I had written my own lock manager, so of course I suspected it. But the lock manager was passing its unit tests with flying colors. In the end, I determined that what was broken wasn’t the lock manager, but the underlying mutex implementation! This was before the days when operating systems supported threads, so we had to write our own threading package. It turned out that the engineer responsible for the mutex code had accidentally exchanged the labels on the lock and try-lock routines in the assembly code for our Solaris threading implementation. So every time you thought you were calling lock, you were actually calling try-lock, and vice versa. Which means that when there was actual contention—rare in those days—the second thread just sailed into the critical section as if the first thread didn’t have the lock. The funny thing was that that this meant the whole company had been running without mutexes for a couple weeks, and nobody noticed.
I find stories like these from the trenches to be weirdly entertaining.

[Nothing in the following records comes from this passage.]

-- ==== Sys2Proof/Machine/Alu.lean ====
section
/-! DEFINITION. Register and arithmetic operations (42_alu.md R120 to R133): they touch the general
registers only, and none can fault (R133). -/

namespace Sys2Proof.Machine

/-- set (R120). -/
def execSet (x : Reg) (kk : Byte) (s : State) : Answer := .next (s.setV x kk)

/-- add-immediate (R121): no flag. -/
def execAddImmediate (x : Reg) (kk : Byte) (s : State) : Answer :=
  .next (s.setV x (addResult (s.getV x) kk))

/-- copy (R122). -/
def execCopy (x y : Reg) (s : State) : Answer := .next (s.setV x (s.getV y))

/-- or (R123): no flag. -/
def execOr (x y : Reg) (s : State) : Answer :=
  let (a, b) := operands x y s
  .next (s.setV x (a ||| b))

/-- and (R124): no flag. -/
def execAnd (x y : Reg) (s : State) : Answer :=
  let (a, b) := operands x y s
  .next (s.setV x (a &&& b))

/-- xor (R125): no flag. -/
def execXor (x y : Reg) (s : State) : Answer :=
  let (a, b) := operands x y s
  .next (s.setV x (a ^^^ b))

/-- add (R126): the sum, then the carry flag. -/
def execAdd (x y : Reg) (s : State) : Answer :=
  let (a, b) := operands x y s
  .next (resultThenFlag x (addResult a b) (addFlag a b) s)

/-- sub (R127): the flag `V[x] > V[y]`, then the difference. -/
def execSub (x y : Reg) (s : State) : Answer :=
  let (a, b) := operands x y s
  .next (flagThenResult x (subResult a b) (subFlag a b) s)

/-- shift-right (R128): the flag, then the result; `V[y]` is neither read nor written. -/
def execShiftRight (x _y : Reg) (s : State) : Answer :=
  .next (flagThenResult x (shrResult (s.getV x)) (shrFlag (s.getV x)) s)

/-- sub-reverse (R129): the flag `V[y] > V[x]`, then `V[y] - V[x]` into `V[x]`. -/
def execSubReverse (x y : Reg) (s : State) : Answer :=
  let (a, b) := operands x y s
  .next (flagThenResult x (subResult b a) (subFlag b a) s)

/-- shift-left (R130): the flag, then the result; `V[y]` is neither read nor written. -/
def execShiftLeft (x _y : Reg) (s : State) : Answer :=
  .next (flagThenResult x (shlResult (s.getV x)) (shlFlag (s.getV x)) s)

/-- random-and (R131): the drawn byte AND the immediate; the old value plays no part. -/
def execRandomAnd (x : Reg) (kk : Byte) (s : State) : Answer :=
  .next ((consumeRnd s).setV x (rndByte s &&& kk))

end Sys2Proof.Machine
end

The problem that Bloch reports here reminds me of a bug that I encountered once during one of my graduate classes. I was taking a parallel programming class in which we were doing a fair amount of coding with various parallel programming environments. One of these environments provided a barrier synchronization primitive. The implementation of this primitive was heavily optimized to be efficient with a large number of processors. Since a large part of the grade in the class was based on our ability to write code that was demonstrably efficient, my code made use of this primitive. The problem was this: I started noticing some weirdness in my benchmarks, so I started inserting more and more self-checks into my code. Eventually I came to the inescapable conclusion that the barrier synchronization primitive had some bug in its implementation. At this point I had no choice but to implement my own barrier synchronization primitive and migrate my code to use my implementation. When I reported my problem I (understandably) got a skeptical reply. I had very little time to look into the details of the problem, so I continued to use my own barrier synchronization primitive instead of the system's. My implementation was definitely slower than the system's, but I simply could not use the system's anymore.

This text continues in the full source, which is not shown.